Note that there are three Google Ventures GPs in this top 20 – Kevin Rose, MG Siegler, and Wesley Chan. They account for 31% of the syndicate capital. Wow… seems like a pretty strong competitive funding position for Google Ventures, a smart – and likely concerted – move. As usual, Google is everywhere.

The point is that many of the same investors that companies meet with in fancy Sand Hill digs are now cruising for love on AngelList. There are also, of course, renowned entrepreneur angel investors like Tim Ferriss, Dave Morin, Jason Calacanis, and Naval Ravikant who are heavily empowered by the platform too.

This is all a terrific outcome for entrepreneurs, increasing the flow of capital to startups and reducing the transaction costs of landing capital. Contrary to the buzz, however, AngelList is also a boon for VCs who choose to ride the wave… as we can see by Google Ventures’ market position. Even my own fund, Hyde Park Venture Partners, dipped a toe with my partner @iraweiss backing FG’s syndicate. We don’t have enough brass, time or capital to do one ourselves, but we’re excited to learn with Brad.

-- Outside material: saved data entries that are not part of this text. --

-- ==== Sys2Proof/Machine/Store.lean ====
section
/-! DEFINITION. Stores into device memory with the copy on first touch of R377, ember pages (R231, R369, R371), the
reserved region's layout, and the sowing log (R379 to R381). -/

namespace Sys2Proof.Machine

/-! ### Ember pages -/

/-- R231: an ember page, 2 MiB. -/
def pageBytes : Nat := 2097152

/-- R231: the die and the slot offset of a stack place. -/
def slotOf (key : Nat) : Nat × Nat :=
  let st := key / 2 ^ 36
  let b := key % 2 ^ 36
  (st / 3, (b / 2048 * 3 + st % 3) * 2048 + b % 2048)

/-- R231: the place of slot offset `o` of die `n`. -/
def slotKey (n o : Nat) : Nat :=
  let (st, b) := stackOf o n
  (Place.stack st b).key

/-- R371: the first reserved page of each die. -/
def firstReserved (s : State) : Nat := ceilDiv (dieStackBytes - s.mem.effUnits * 4000000000) pageBytes

/-- R371: the page after the last pool page. -/
def poolEnd : Nat := 91544

/-- R371: the first pool page of each die. -/
def poolFirst (s : State) : Nat := firstReserved s + s.ember.effLogPages

/-- R371: the pool pages of each die. -/
def poolPages (s : State) : Nat := poolEnd - poolFirst s

/-- R369: the home page of an index within an ember: its die and page number. -/
def homePage (tab : List EmberEntry) (i : Nat) : Option (Nat × Nat) :=
  match tab with
  | [] => none
  | e :: t =>
    if i < e.pages then some (e.base.toNat / dieSpan, e.base.toNat % dieSpan / pageBytes + i) else homePage t (i - e.pages)

/-- R369: the pages of an ember. -/
def emberPages (tab : List EmberEntry) : Nat := (tab.map (·.pages)).sum

/-- R369: the index of the page of an ember that a device-local address lies in. -/
def pageIndex (tab : List EmberEntry) (a : Nat) : Option Nat :=
  match tab with
  | [] => none
  | e :: t =>
    if e.base.toNat ≤ a ∧ a < e.base.toNat + e.pages * pageBytes then some ((a - e.base.toNat) / pageBytes)
    else (pageIndex t a).map (· + e.pages)

def emberPage (s : State) (i : Nat) : EmberPage := s.ember.pages.get .reset i

def setEmberPage (i : Nat) (x : EmberPage) (s : State) : State :=
  { s with ember := { s.ember with pages := s.ember.pages.put .reset i x } }

/-- R377: the page whose state makes a write at an address wait. -/
def heldBy (s : State) (a : Nat) : Option Nat :=
  if s.ember.streaming then
    match pageIndex s.ember.table a with
    | none => none
    | some i =>
      match (emberPage s i).st with
      | .clean | .copying _ | .reading => some i
      | _ => none
  else none

/-- R369: the pages of an ember that some bytes lie on. -/
def spanPages (tab : List EmberEntry) (a n : Nat) : List Nat :=
  (List.range (if n = 0 then 0 else n / pageBytes + 2)).filterMap fun j => pageIndex tab (min (a + j * pageBytes) (a + n - 1))

/-- R377: a write of some bytes would wait for a page. -/
def writeWaits (s : State) (a n : Nat) : Bool :=
  s.ember.streaming && (spanPages s.ember.table a n).any fun i =>
    match (emberPage s i).st with
    | .clean | .copying _ | .reading => true
    | _ => false

/-- Bytes from an address on, each with its address. -/
def addressed (a : Nat) (bs : List Byte) : List (Nat × Byte) := bs.zipIdx.map fun (b, i) => (a + i, b)

/-- R135, R161, R232: a descriptor that may still read what stood before a write: one under way, or any that may start before a
descriptor that writes has completed. -/
def mayReadOld (owner : Option Ref) (d : Desc) : Bool := owner.isSome || (d.started && d.outcome.isNone)

/-- R161: the bytes that a write replaces, kept while some descriptor may read them. -/
def replacedBytes (owner : Option Ref) (adds : Bool) (ws : List (Nat × Byte)) (s : State) : List OldByte :=
  if s.descs.any (mayReadOld owner) then
    ws.map fun w => { writer := owner, adds := adds, key := w.1, byte := byteAt s.mem w.1 }
  else []

/-- R161, R232: a replaced byte that a descriptor may still read: by another ring's write or none, or by its own. A read-add-write
(`rmw`) does not read what another read-add-write replaced. -/
def readsOld (d : Desc) (rmw : Bool) (o : OldByte) : Bool :=
  !(rmw && o.adds) && (match o.writer with | none => true | some r => r.ring != d.ref.ring || r == d.ref)

/-- R196: another descriptor, to which a descriptor has no order, has written at a place. -/
def contested (d : Desc) (key : Nat) (s : State) : Bool :=
  (s.mem.olds.drop d.mark).any fun o => o.key == key && o.writer != some d.ref && readsOld d false o

/-- R196: a byte that a descriptor writes where another has written to which it has no order: it takes either value, by a free
choice. -/
def eitherByte (d : Desc) (draw : Nat) (s : State) (w : Nat × Byte) : Nat × Byte :=
  if contested d w.1 s && Config.freeAt draw w.1 % 2 == 0 then (w.1, byteAt s.mem w.1) else w

/-- R196: the bytes that a descriptor's write, no read-add-write, leaves. -/
def orderedWrites (owner : Option Ref) (adds : Bool) (ws : List (Nat × Byte)) (s : State) : List (Nat × Byte) × State :=
  match owner.bind (findDesc s) with
  | none => (ws, s)
  | some d =>
    if adds || !(ws.any fun w => contested d w.1 s) then (ws, s) else
      let (c, s1) := drawFree s
      (ws.map (eitherByte d c s), s1)

/-- R377: a store of bytes at addresses: those on pages of a streaming ember that are not yet copied wait; the others are
written. `adds` marks a read-add-write of the Hearth engines (R232). -/
def store (owner : Option (Ref × Target)) (adds : Bool) (rq : Requester) (xs : List (Nat × Byte)) (s : State) : State :=
  let ws := xs.filterMap fun (a, b) => (access s rq a).map fun p => (heldBy s a, p.key, b)
  let now := ws.filterMap fun (h, k, b) => if h.isNone then some (k, b) else none
  let later := ws.filterMap fun (h, k, b) => h.map fun i => ({ page := i, owner := owner, key := k, byte := b } : HeldWrite)
  let (now, s) := orderedWrites (owner.map (·.1)) adds now s
  { s with mem := { commit s.mem now with olds := s.mem.olds ++ replacedBytes (owner.map (·.1)) adds now s },
           ember := { s.ember with heldWrites := s.ember.heldWrites ++ later } }

/-- R232, R377: the state that a read-add-write reads from: each goes ahead of every later one, and so do those that wait. -/
def settled (s : State) : State :=
  if s.ember.heldWrites.isEmpty then s else
    { s with mem := putBytes s.mem (s.ember.heldWrites.map fun h => (h.key, h.byte)) }

/-- The writes of a store that are made at once, at their places. -/
def madeNow (s : State) (rq : Requester) (xs : List (Nat × Byte)) : List (Nat × Byte) :=
  xs.filterMap fun (a, b) => if (heldBy s a).isSome then none else (access s rq a).map fun p => (p.key, b)

/-- R182: the first uncorrectable codeword that a store covers in part: its address and place. -/
def partBadAt (s : State) (rq : Requester) (xs : List (Nat × Byte)) : Option (Nat × Place) :=
  if s.mem.bad.isEmpty then none else
    match partBad s.mem (madeNow s rq xs) with
    | [] => none
    | c :: _ => xs.findSome? fun (a, _) =>
        match access s rq a with
        | some p => if codeword p.key == c then some (a, p) else none
        | none => none

/-- R182, R377: a store that no descriptor of this module makes; it logs what it drops. -/
def storeReceived (rq : Requester) (xs : List (Nat × Byte)) (s : State) : State :=
  logDropped (partBad s.mem (madeNow s rq xs)) s.mem (store none false rq xs s)

/-- R182, R333: a piece, or the data of a remote read, that a descriptor stores: received data, of which what is dropped is logged. -/
def storePiece (adds : Bool) (r : Ref) (t : Target) (xs : List (Nat × Byte)) (s : State) : State :=
  logDropped (partBad s.mem (madeNow s .iod xs)) s.mem (store (some (r, t)) adds .iod xs s)

/-- The descriptor has an outcome as a whole already. -/
def hasOutcome (r : Ref) (s : State) : Bool := (findDesc s r).any (·.outcome.isSome)

/-- R182, R377: a store by a copy of a descriptor; one that meets an uncorrectable codeword in part completes the
descriptor with MEM_UNCORRECTABLE, once. -/
def storeAs (adds : Bool) (r : Ref) (t : Target) (rq : Requester) (xs : List (Nat × Byte)) (s : State) : State :=
  let bad := partBadAt s rq xs
  let s1 := store (some (r, t)) adds rq xs s
  match bad with
  | some (x, p) => if hasOutcome r s then s1 else memUncorrectable r t x p 1 (symbolsAt s.mem p) s1
  | none => s1

/-- R182: a store that is no read-add-write. -/
def storeBy (r : Ref) (t : Target) (rq : Requester) (xs : List (Nat × Byte)) (s : State) : State := storeAs false r t rq xs s

/-- R49, R377: a write that the descriptor made still waits. -/
def ownsHeld (s : State) (r : Ref) : Bool := s.ember.heldWrites.any fun h => h.owner.map (·.1) == some r

/-- R231: ember page `p` of die `n` copied to page `q`, codeword by codeword, uncorrectable ones as they stand. -/
def copyPage (n p q : Nat) (m : Mem) : Mem :=
  let inPage (x key : Nat) : Bool :=
    decide (key < sramBase) && (slotOf key).1 == n && (slotOf key).2 / pageBytes == x
  let moved (key : Nat) : Nat := slotKey n ((slotOf key).2 % pageBytes + q * pageBytes)
  let cp (t : Tab Byte) : Tab Byte :=
    (t.filter fun c => inPage p c.1).foldl (fun u c => u.put 0 (moved c.1) c.2) (t.filter fun c => !inPage q c.1)
  if p = q then m else { m with bytes := cp m.bytes, bad := cp m.bad }

/-- R231: an uncorrectable codeword that a page copy meets gives a log entry with SOURCE = HEARTH and UNIT = 7. -/
def notePageErrors (n p : Nat) (s : State) : State :=
  s.mem.bad.foldl (fun s c =>
    if decide (c.1 < sramBase) && (slotOf c.1).1 == n && (slotOf c.1).2 / pageBytes == p then
      (logMemErr (n * dieSpan + (slotOf c.1).2) (.stack (c.1 / 2 ^ 36) (c.1 % 2 ^ 36)) 4 7 0xFFFF c.2 s).2
    else s) s

/-! ### Yoke messages -/

/-- R384: a message on a yoke stream to the partner. -/
def yokeMessage (type vc stream arg0 arg1 : Nat) (payload : List Byte) (s : State) : State :=
  let pos := strapPos s
  let (n, s1) := takeSeq (sendKey pos (partnerSide s) stream) s
  sendAll (mkMessage s1 type vc pos (partnerSide s) stream n arg0 arg1 payload) s1

/-- R384: a YOKE packet of a kind on stream 0x202. -/
def yokeSend (kind arg1 : Nat) (s : State) : State := yokeMessage 9 7 0x202 kind arg1 [] s

def linked (s : State) : Bool := s.yoke.partner == 2

/-- R395: PARTNER takes a value; a change raises vector 69. -/
def setPartner (v : Nat) (s : State) : State :=
  if s.yoke.partner = v then s else raiseVector 69 { s with yoke := { s.yoke with partner := v } }

/-! ### The sowing log -/

/-- R379: the bytes of the log ring. -/
def logRing (s : State) : Nat := s.ember.effLogPages * dieCount s * pageBytes

/-- R379: the place of a log byte offset. -/
def logKey (s : State) (o : Nat) : Nat :=
  let o := o % logRing s
  let k := o / pageBytes
  slotKey (k % dieCount s) ((firstReserved s + k / dieCount s) * pageBytes + o % pageBytes)

/-- The bytes of the log from an offset on. -/
def logBytes (s : State) (o n : Nat) : List Byte := (List.range n).map fun i => byteAt s.mem (logKey s (o + i))

/-- Bytes written into the log from an offset on. -/
def putLog (o : Nat) (bs : List Byte) (s : State) : State :=
  commitNoted (bs.zipIdx.map fun (b, i) => (logKey s (o + i), b)) s

/-- R379, R170, R389: events are logged while YOKE_CFG.EN is 1 or once an epoch has been opened, in the states that have a reserved region;
what an entry delivers that is being replayed is no event (log 21). -/
def logging (s : State) : Bool :=
  !s.yoke.muted && (s.yoke.en || s.ember.opened) && (s.ms.mode == .full || s.ms.mode == .fenced || s.ms.mode == .banked)
    && decide (0 < logRing s)

/-- R380: the values of KIND. -/
def lkSegment : Nat := 1
def lkDesc : Nat := 2
def lkComplete : Nat := 3
def lkEntry : Nat := 4
def lkChunk : Nat := 5
def lkRwr : Nat := 6
def lkRrsp : Nat := 7
def lkHostWord : Nat := 8
def lkBar2w : Nat := 9
def lkRegw : Nat := 10
def lkVerdict : Nat := 11
def lkCtxCmd : Nat := 12
def lkPad : Nat := 13

/-- R381: EMB_LOG_PROTECT: the protected span starts at the newest sealed epoch's SEGMENT entry. -/
def spanOverrun (s : State) (upTo : Nat) : Bool :=
  s.ember.sealedEpoch != 0 && decide (s.ember.sealedStart + logRing s < upTo)

/-- R379: bytes appended at the log's end and, while LINKED, mirrored to the partner as LOG packets. -/
def appendRaw (bs : List Byte) (s : State) : State :=
  let o := s.ember.logHead
  let beyond := spanOverrun s (o + bs.length)
  let s1 := putLog o bs { s with ember := { s.ember with logHead := o + bs.length, logCount := s.ember.logCount + bs.length } }
  let s2 := if linked s1 && s1.ms.mode != .banked then
      (pieces 4096 bs).zipIdx.foldl (fun s (b, i) => yokeMessage 8 7 0x201 0 ((o + 4096 * i) % logRing s) b s)
        { s1 with ember := { s1.ember with logSent := s1.ember.logSent + bs.length },
                  yoke := { s1.yoke with ackFirst := if s1.yoke.ackFirst = 0 then min 4096 bs.length else s1.yoke.ackFirst } }
    else s1
  if beyond then
    let s3 := raiseVector 72 { s2 with ember := { s2.ember with overrun := true, forfeit := true } }
    if linked s3 then yokeSend ykForfeit 0 s3 else s3
  else s2

/-- R379: the 16-byte header of an entry. -/
def logHeader (kind len : Nat) (lseq : Word) (tick : DWord) : List Byte :=
  leBytes 1 kind ++ leBytes 3 len ++ leBytes 4 lseq.toNat ++ leBytes 8 tick.toNat

/-- R379: an entry of the log: header and payload padded to 16 bytes, after a PAD entry where it would not fit before the end
of the ring. -/
def appendEntry (kind : Nat) (payload : List Byte) (s : State) : State :=
  let body := padTo (ceilDiv payload.length 16 * 16) payload
  let put (kind len : Nat) (body : List Byte) (s : State) : State :=
    appendRaw (logHeader kind len s.ember.lseq s.ft.ft ++ body) { s with ember := { s.ember with lseq := s.ember.lseq + 1 } }
  let room := logRing s - s.ember.logHead % logRing s
  let s1 := if room < 16 + body.length then put lkPad (room - 16) (List.replicate (room - 16) 0) s else s
  put kind payload.length body s1

/-- R379, R380: an event is logged while the log is kept. -/
def logEvent (kind : Nat) (payload : List Byte) (s : State) : State := if logging s then appendEntry kind payload s else s

/-- R386: acceptance of what a peer sent waits for LOG_ACK, on a linked active member. -/
def acceptWaits (s : State) : Bool := linked s && logging s && s.ms.mode != .banked

/-- R489, R380: a BAR0 write in the states that answer; while a context is active it is logged. -/
def bar0Write (off v : Nat) (f : State → State) (s : State) : State :=
  if inService s then
    f (if anyCtxActive s then logEvent lkRegw (leBytes 4 off ++ leBytes 4 0 ++ leBytes 8 v) s else s)
  else s

end Sys2Proof.Machine
end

Capital flows to expertise, time and access

There’s something else these data are telling us. Investing successfully in young companies takes expertise, time and access.  The capital is flowing to people who are “proven” along these dimensions – in many cases VCs – not just any angel investor. Shown below, while nearly half of the top 20 syndicate capital is “VC” led, only 15% of the tail capital fits this bill. Viewed through another lens, successfully formed syndicates (the top 20 all have at least $60K in capital, the tail median is a measly $12K) are much more likely to be VC led. Maybe we should call it VCList.co. I’ll have to check GoDaddy for that.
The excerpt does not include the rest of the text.